An exact transcription of the lines below, from the first through the one containing "event at the", is the only output wanted.

---

/-- TRANSMIT_START, ARBITRATION_LOSS and TRANSMIT_SUCCESS (R117, R143, R147 to R149, R152 to R154): at idle, ten
recessive bits read, where a bit time begins, the pending frame of the lowest class goes to the transmitter, a REPLY
staying at the head of its queue, and a frame that finds the line not idle waits; a pending frame at idle is an own
event at the beginning of the next bit time (how bit times pass is the model's, log 12). Another station's start bit, an
operand of the model's (log 12), sets the idle count to 0, and no start bit of this station's own is due or sent while
that frame is on the line, however long it lasts; an inactive controller counts no bit, and a station that sends, or is
held in reset, reads no start bit. A loss is counted, the winner's frame is received, and the frame goes back to its
slot unless a newer one stands there (a SHARE overtaken so is counted) or it is a ROLL after joining; a success clears
the consecutive count, takes the frame away and delivers the echo, which the own entry counts. The own echo of a TRIP is
handled as any TRIP frame is. -/
def Obligations.FramesSent : Prop :=
  ∀ s : State,
    (s.link.active = true → s.link.mute = false → s.link.transmitter = none → s.link.idle = 10 →
      s.link.bitMicros = 0 →
      (∀ p, s.link.tripSlot = some p → exec (.transmitStart .own) s = .next { s with link := { s.link with
        transmitter := some (.trip p), tripSlot := none, idle := 0 } })
      ∧ (∀ p, s.link.tripSlot = none → s.link.clampSlot = some p →
          exec (.transmitStart .own) s = .next { s with link := { s.link with
            transmitter := some (.clamp p), clampSlot := none, idle := 0 } })
      ∧ (∀ p, s.link.tripSlot = none → s.link.clampSlot = none → s.link.shareSlot = some p →
          exec (.transmitStart .own) s = .next { s with link := { s.link with
            transmitter := some (.share p), shareSlot := none, idle := 0 } })
      ∧ (∀ p rest, s.link.tripSlot = none → s.link.clampSlot = none → s.link.shareSlot = none →
          s.link.queue = p :: rest →
          exec (.transmitStart .own) s = .next { s with link := { s.link with transmitter := some (.reply p), idle := 0 } })
      ∧ (∀ p, s.link.tripSlot = none → s.link.clampSlot = none → s.link.shareSlot = none → s.link.queue = [] →
          s.link.rollSlot = some p →
          exec (.transmitStart .own) s = .next { s with link := { s.link with
            transmitter := some (.roll p), rollSlot := none, idle := 0 } })
      ∧ (s.link.tripSlot = none → s.link.clampSlot = none → s.link.shareSlot = none → s.link.queue = [] →
          s.link.rollSlot = none → exec (.transmitStart .own) s = .next s)
      ∧ (Instr.transmitStart .own ∈ s.dueEvents ↔ s.link.tripSlot ≠ none ∨ s.link.clampSlot ≠ none
          ∨ s.link.shareSlot ≠ none ∨ s.link.queue ≠ [] ∨ s.link.rollSlot ≠ none))
    ∧ (s.link.active = false ∨ s.link.mute = true ∨ s.link.idle ≠ 10 ∨ s.link.bitMicros ≠ 0
          ∨ s.link.transmitter ≠ none →
        exec (.transmitStart .own) s = .next s ∧ Instr.transmitStart .own ∉ s.dueEvents)
    ∧ (s.inReset = false → s.link.active = true → s.link.mute = false → s.link.transmitter = none →
        s.link.lineBusy = false → s.link.abortBits = 0 → s.link.idle = 10 →
        s.link.tripSlot ≠ none ∨ s.link.clampSlot ≠ none ∨ s.link.shareSlot ≠ none ∨ s.link.queue ≠ []
          ∨ s.link.rollSlot ≠ none →
        0 < s.link.bitMicros → s.link.bitMicros < s.cfg.bitTime →
        ∀ n, n ≤ s.cfg.bitTime - s.link.bitMicros →
          (Instr.transmitStart .own ∈ (s.elapse n).dueEvents ↔ n = s.cfg.bitTime - s.link.bitMicros))
    ∧ (s.inReset = false → s.link.transmitter = none → s.link.abortBits = 0 → s.link.active = true →
        ∃ t, exec (.transmitStart .another) s = .next t
          ∧ t = { s with link := { s.link with lineBusy := true, idle := 0, bitMicros := 0 } }
          ∧ ∀ (n : Nat) (u : State), u = t.elapse n → u.link = t.link ∧ Instr.transmitStart .own ∉ u.dueEvents
              ∧ exec (.transmitStart .own) u = .next u)
    ∧ (s.inReset = false → s.link.transmitter = none → s.link.abortBits = 0 → s.link.active = false →
        exec (.transmitStart .another) s = .next { s with link := { s.link with lineBusy := true } })
    ∧ (s.inReset = true ∨ s.link.transmitter ≠ none ∨ s.link.abortBits ≠ 0 →
        exec (.transmitStart .another) s = .next s)
    ∧ (s.link.transmitter = none → exec .arbitrationLoss s = .next s ∧ exec .transmitSuccess s = .next s)
    ∧ (∀ f, s.link.transmitter = some f → exec .arbitrationLoss s = .next { s with link := { s.link with
        transmitter := none, idle := 0, bitMicros := 0, lineBusy := true
        tripSlot := match f with
          | .trip p => if s.link.tripSlot = none then some p else s.link.tripSlot
          | _ => s.link.tripSlot
        clampSlot := match f with
          | .clamp p => if s.link.clampSlot = none then some p else s.link.clampSlot
          | _ => s.link.clampSlot
        shareSlot := match f with
          | .share p => if s.link.shareSlot = none then some p else s.link.shareSlot
          | _ => s.link.shareSlot
        rollSlot := match f with
          | .roll p => if s.st = .joining ∧ s.link.rollSlot = none then some p else s.link.rollSlot
          | _ => s.link.rollSlot
        counters := { s.link.counters with
          arbitrationLosses := min 65535 (s.link.counters.arbitrationLosses + 1)
          shareOvertaken := match f with
            | .share _ => if s.link.shareSlot = none then s.link.counters.shareOvertaken
                else min 65535 (s.link.counters.shareOvertaken + 1)
            | _ => s.link.counters.shareOvertaken } } })
    ∧ (∀ (f : TxFrame) (sent : State), s.link.transmitter = some f →
        sent = { s with
          link := { s.link with
            transmitter := none, consecutive := 0, idle := 6, bitMicros := 0, abortBits := 0, lineBusy := false
            queue := match f with | .reply _ => s.link.queue.tail | _ => s.link.queue
            counters := { s.link.counters with receivedValid := min 65535 (s.link.counters.receivedValid + 1) } }
          peers := { s.peers with
            entries := s.peers.entries.set s.loader.station { s.entry s.loader.station with
              heard := min 65535 ((s.entry s.loader.station).heard + 1) } } } →
        (∀ p, f = .share p → exec .transmitSuccess s = .next sent)
        ∧ (∀ p, f = .reply p → exec .transmitSuccess s = .next sent)
        ∧ (∀ p, f = .roll p → exec .transmitSuccess s = .next sent)
        ∧ (∀ p, f = .clamp p → (s.entry s.loader.station).foreign = false → p.hold ≠ 0 →
            s.limiter.clamp.active = false ∨ p.level.toNat ≤ s.limiter.clamp.level →
            ∃ t, exec .transmitSuccess s = .next t
              ∧ t.limiter.clamp = { active := true, level := p.level.toNat, origin := s.loader.station,
                                    causeCode := p.causeCode, remaining := p.hold.toNat, remainingUs := 0 }
              ∧ t.link = sent.link)
        ∧ (∀ p, f = .clamp p → (s.entry s.loader.station).foreign = true ∨ p.hold = 0
              ∨ (s.limiter.clamp.active = true ∧ s.limiter.clamp.level < p.level.toNat) →
            exec .transmitSuccess s = .next sent)
        ∧ (∀ p ctx, f = .trip p → s.st.isTripped = true → s.cause.context = some ctx →
            ctx.number = some p.number → ctx.confirmed = false →
            exec .transmitSuccess s = .next (sent.changeContext { ctx with
              origin := some s.loader.station, confirmed := true }))
        ∧ (∀ p ctx, f = .trip p → s.st.isTripped = true → s.cause.context = some ctx →
            ctx.number = some p.number → ctx.confirmed = true →
            ctx.origin ≠ some s.loader.station → s.loader.station ∉ ctx.coOrigins.map (·.station) →
            exec .transmitSuccess s = .next (sent.changeContext { ctx with
              coOrigins := ctx.coOrigins ++ [⟨s.loader.station, p.causeCode⟩] }))
        ∧ (∀ p ctx, f = .trip p → s.st.isTripped = true → s.cause.context = some ctx →
            ctx.number = some p.number → ctx.confirmed = true →
            ctx.origin = some s.loader.station ∨ s.loader.station ∈ ctx.coOrigins.map (·.station) →
            exec .transmitSuccess s = .next sent)
        ∧ (∀ p, f = .trip p → newer p.number s.cause.g = false → s.st.canTrip = true ∨ s.st = .lockout
              ∨ (s.st.isTripped = true ∧ ∀ ctx, s.cause.context = some ctx → ctx.number ≠ some p.number) →
            exec .transmitSuccess s = .next { sent with link := { sent.link with counters := { sent.link.counters with
              staleTrips := min 65535 (s.link.counters.staleTrips + 1) } } })
        ∧ (∀ p, f = .trip p → s.st = .lockout → newer p.number s.cause.g = true →
            exec .transmitSuccess s = .next { sent with cause := { s.cause with g := p.number } })
        ∧ (∀ p, f = .trip p → s.st = .joining → exec .transmitSuccess s = .next sent))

---

— EXPECTED ANSWER —
/-- TRANSMIT_START, ARBITRATION_LOSS and TRANSMIT_SUCCESS (R117, R143, R147 to R149, R152 to R154): at idle, ten
recessive bits read, where a bit time begins, the pending frame of the lowest class goes to the transmitter, a REPLY
staying at the head of its queue, and a frame that finds the line not idle waits; a pending frame at idle is an own
event at the beginning of the next bit time (how bit times pass is the model's, log 12). Another station's start bit, an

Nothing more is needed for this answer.